### Material shown
/-- What a message does. A swap request has the next number of its sequence: the table gives it no operand for it. -/
def State.mirrorApply (s : State) : Instr → State
  | .mirrorWrite q agent off value => s.mirrorTake q fun s => s.mirrorWrite agent off value
  | .mirrorCommit q agent struct word w => s.mirrorTake q fun s => if struct then s.mirrorStruct agent w else s.mirrorCommit agent w word
  | .mirrorResult q commit code offend => s.mirrorTake q fun s => s.mirrorResult commit code offend
  | .mirrorFence q n value stamp => s.mirrorTake q fun s => s.onStandby fun s => if n < 1024 then s.takeSignal n (value % 65536) stamp else s
  | .mirrorPoseRecord q src r stamp => s.mirrorTake q fun s => s.mirrorPose src (r.map BitVec.toNat) stamp
  | .mirrorTime q t => s.mirrorTake q fun s => s.mirrorTime t
  | .mirrorFlatten q h done => s.mirrorTake q fun s => s.mirrorFlatten h done
  | .mirrorHeartbeat q t b => s.mirrorTake q fun s => s.mirrorBeat t b
  | .swap _ w => (if s.mir.heard then { s with mir := { s.mir with inSeq := (s.mir.inSeq + 1) % 2 ^ 32 } } else s).peerSwap w.toNat
  | _ => s

/-- The values of a message once the bit of its payload that a draw picks is flipped. -/
def flipValues (kind v : Nat) (vals : List Nat) : List Nat := mirrorValues (mirrorWidths kind) vals (flipAny (mirrorBytes kind vals) v)

/-- A message with one bit of its payload flipped, picked by the upper half `v` of a draw (R454). -/
def damaged (v : Nat) : Instr → Instr
  | .mirrorWrite q agent off value =>
    let x := flipValues 0 v [agent, off, value.toNat]
    .mirrorWrite q (x.getD 0 0) off (BitVec.ofNat 32 (x.getD 2 0))
  | .mirrorCommit q agent struct word w =>
    let x := flipValues 1 v [agent, word.toNat, w]
    .mirrorCommit q (x.getD 0 0) struct (BitVec.ofNat 32 (x.getD 1 0)) (x.getD 2 0)
  | .mirrorResult q none code offend =>
    let x := flipValues 4 v [code, offend]
    .mirrorResult q none (x.getD 0 0) (x.getD 1 0)
  | .mirrorResult q (some c) code offend =>
    let x := flipValues 3 v [c.1, c.2, code, offend]
    .mirrorResult q (some (x.getD 0 0, x.getD 1 0)) (x.getD 2 0) (x.getD 3 0)
  | .mirrorFence q n value stamp =>
    let x := flipValues 5 v [n, value, stamp]
    .mirrorFence q n (x.getD 1 0) (x.getD 2 0)
  | .mirrorPoseRecord q src r stamp =>
    let x := flipValues 6 v ([src] ++ r.map BitVec.toNat ++ [stamp])
    .mirrorPoseRecord q src (((x.drop 1).take 64).map (BitVec.ofNat 8)) (x.getD 65 0)
  | .mirrorTime q t => .mirrorTime q ((flipValues 7 v [t]).getD 0 0)
  | .mirrorFlatten q h done => .mirrorFlatten q ((flipValues 8 v [h]).getD 0 0) done
  | .mirrorHeartbeat q t b =>
    let x := flipValues 10 v [t, b]
    .mirrorHeartbeat q (x.getD 0 0) (x.getD 1 0)
  | .swap agent w => .swap agent (BitVec.ofNat 64 ((flipValues 11 v [w.toNat]).getD 0 0))
  | m => m

/-- Link of a mirror lane. -/
def isMirrorLink (k : Nat) : Bool := 24 ≤ k && k < 28

/-- A message held by a reorder is delivered (R422 keeps the order of delivery). -/
def State.mirrorRelease (s : State) : State :=
  let held := s.finj.held.filter fun e => isMirrorLink e.1
  let s := { s with finj := { s.finj with held := s.finj.held.filter fun e => !isMirrorLink e.1 } }
  held.foldl (fun s e => s.mirrorApply e.2.2) s

/-- A message arrives on the link of a device of a pair with a lane to receive it. -/
def effMirror (m : Instr) (s : State) : State :=
  if !s.paired || s.mirrorLanes.isEmpty then s
  else
    let r := s.mirrorInject 0
    let s := r.1
    match r.2 with
    | none => s.mirrorRelease.mirrorApply m
    | some (k, a, v) => match a with
      | 0 => s.mirrorRelease
      | 1 => s.mirrorRelease.mirrorApply (damaged v m)
      | 2 => s.mirrorRelease
      | _ => { s.mirrorRelease with finj := { s.mirrorRelease.finj with held := s.mirrorRelease.finj.held ++ [(k, s.now, m)] } }

def execMirrorWrite (seq agent off : Nat) (value : Word) (s : State) : Host.Outcome State Fault Refusal :=
  s.done (effMirror (.mirrorWrite seq agent off value) s)

def execMirrorCommit (seq agent : Nat) (struct : Bool) (word : Word) (written : Nat) (s : State) : Host.Outcome State Fault Refusal :=
  s.done (effMirror (.mirrorCommit seq agent struct word written) s)

def execMirrorResult (seq : Nat) (commit : Option (Nat × Nat)) (code offend : Nat) (s : State) : Host.Outcome State Fault Refusal :=
  s.done (effMirror (.mirrorResult seq commit code offend) s)

def execMirrorFence (seq n value stamp : Nat) (s : State) : Host.Outcome State Fault Refusal :=
  s.done (effMirror (.mirrorFence seq n value stamp) s)

def execMirrorPoseRecord (seq source : Nat) (record : List Byte) (stamp : Nat) (s : State) : Host.Outcome State Fault Refusal :=
  s.done (effMirror (.mirrorPoseRecord seq source record stamp) s)

def execMirrorTime (seq devtime : Nat) (s : State) : Host.Outcome State Fault Refusal := s.done (effMirror (.mirrorTime seq devtime) s)

def execMirrorFlatten (seq head : Nat) (done : Bool) (s : State) : Host.Outcome State Fault Refusal :=
  s.done (effMirror (.mirrorFlatten seq head done) s)

def execMirrorHeartbeat (seq tick band : Nat) (s : State) : Host.Outcome State Fault Refusal :=
  s.done (effMirror (.mirrorHeartbeat seq tick band) s)

/-! ## Heartbeats and takeover (R431, R432) -/

/-- HEARTBEAT_SEND: every 100 µs while the reference head does not transmit. -/
def effHeartbeatSend (s : State) : State :=
  if !s.paired || s.transmitting (s.get F.mirCfgHbhead) then s
  else (s.advanceTo (s.mir.hbSent + 100000)).heartbeat true s.time.ticknum.toNat 0

def execHeartbeatSend (s : State) : Host.Outcome State Fault Refusal := s.done (effHeartbeatSend s)

/-- The instant at which the next heartbeat counts as missed: its expected instant plus PDLY. Both devices send at the same band
latches, so the device's own last one is the peer's expected one. DEDUCED, log entry 110. -/
def State.beatDue (s : State) : Nat :=
  (if s.transmitting (s.get F.mirCfgHbhead) then s.mir.hbSent else s.mir.hbSeen + 100000) + s.get F.mirCfgPdly

/-- Takeover at instant X (R432); no swap is pending any more. -/
def State.takeOver (s : State) : State :=
  let s := s.dropSwap
  let r := s.setStandby s.now false
  { r.1 with mir := { r.1.mir with takeTick := some r.2 } }

/-- The heartbeat expected next has arrived already or has been counted: the device's own last one was at a band latch of the reference
head for which the peer's is there, or was not at one. -/
def State.beatSettled (s : State) : Bool :=
  s.transmitting (s.get F.mirCfgHbhead) && (s.mir.hbDone || s.mir.hbGot == some s.mir.hbKey)

/-- HEARTBEAT_MISS. DEDUCED, log entry 110. -/
def effHeartbeatMiss (s : State) : State :=
  if !s.paired || s.beatSettled then s
  else
    let due := s.beatDue
    let s := s.advanceTo due
    let s := { s with mir := { s.mir with hbSeen := due - s.get F.mirCfgPdly, hbDone := true } }
    let n := s.get F.mirStatMissed
    if n = 3 then s
    else
      let s := s.put F.mirStatMissed (n + 1)
      if n + 1 < 3 then s
      else
        let s := { s with mir := { s.mir with lost := true } }
        let s := (s.put F.mirStatPeer 0).raise F.mirEventMirPeerlost 926
        if s.standby && s.flag F.mirStatSync then s.takeOver else s

def execHeartbeatMiss (s : State) : Host.Outcome State Fault Refusal := s.done (effHeartbeatMiss s)

/-! ## Swap (R433), and the other writes of MIR.CTL -/

/-- SWAP written with 1. -/
def State.requestSwap (s : State) : State :=
  if !s.paired || s.mir.swapTick.isSome || !s.flag F.mirStatSync || !s.flag F.mirStatPeer then s.raise F.mirEventSwapIgn 928
  else (s.mirrorSend 11 [s.now]).startSwap s.now

/-- EN changes from 0 to 1: sequence numbers and heartbeats start anew, and SYNC is 1 on a primary only; a standby transmits STANDBY 1
(R434). DEDUCED, log entry 107. -/
def State.mirrorEnable (s : State) : State :=
  let s := (((s.put F.mirStatSync (1 - s.get F.mirCtlRole)).put F.mirStatPeer 0).put F.mirStatMissed 0).put F.mirTerrNs 0
  let s := { s with mir := { MirSt.init with gapOrder := s.commits, hbSent := s.now, hbSeen := s.now, timeAt := s.now } }
  if s.get F.mirCtlRole = 1 then (s.setStandby s.now true).1 else s

/-- EN changes from 1 to 0: nothing of the pair is pending. -/
def State.mirrorDisable (s : State) : State :=
  let v := s.get F.mirCtlRole
  let s := if s.mir.swapTick.isSome then s.dropSwap.put F.wlkCtlStandby v else s
  { s with mir := { s.mir with takeTick := none, waiting := [], tail := false, owes := false } }

/-- A write to MIR.CTL. DESIGN CHOICE, log entry 108. -/
def effMirCtl (value : Word) (s : State) : State :=
  let was := s.flag F.mirCtlEn
  let stood := s.standby
  let on := bit value.toNat 0
  let s := if was then s else s.put F.mirCtlRole (wf value 1 1)
  let s := if was && !on then s.mirrorDisable else s
  let s := s.put F.mirCtlEn (ofBool on)
  let s := if !was && on then s.mirrorEnable else s
  let s := if s.standby = stood then s else s.ownCorr
  if bit value.toNat 2 then s.requestSwap else s

/-- SWAP: the register write of an agent, or, with the mirror peer's number, the request that the link brings, with its instant. -/
def execSwap (agent : Nat) (value : Word64) (s : State) : Host.Outcome State Fault Refusal :=
  s.done (if agent = 12 then effMirror (.swap agent value) s else s.guardWrite agent Reg.mirCtl (effMirCtl (value.setWidth 32)))

/-! ## Lanes and time (R422, R424, R436) -/

/-- MIRROR_LANE_LOCK_CHANGE. -/
def effMirrorLane (n : Nat) (locked : Bool) (s : State) : State :=
  if s.paired && bit (s.get F.mirCfgLanes) n && s.domOn (53 + n) then s.mirrorLock n locked else s

def execMirrorLaneLockChange (lane : Nat) (locked : Bool) (s : State) : Host.Outcome State Fault Refusal :=
  s.done (effMirrorLane lane locked s)

/-- MIRROR_TIME_SEND: the primary's time message, one every 10 µs of DEVTIME. -/
def effMirrorTimeSend (s : State) : State :=
  if !s.pairedPrimary then s
  else
    let s := s.advanceTo (s.mir.timeAt + 10000)
    { (s.forward 7 [s.now]) with mir := { (s.forward 7 [s.now]).mir with timeAt := s.now } }

def execMirrorTimeSend (s : State) : Host.Outcome State Fault Refusal := s.done (effMirrorTimeSend s)

end Sys2Proof.Machine
end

### Work to be completed
Search the material for the word "raise" and report how many lines hold it. Add nothing else.

### Response area
2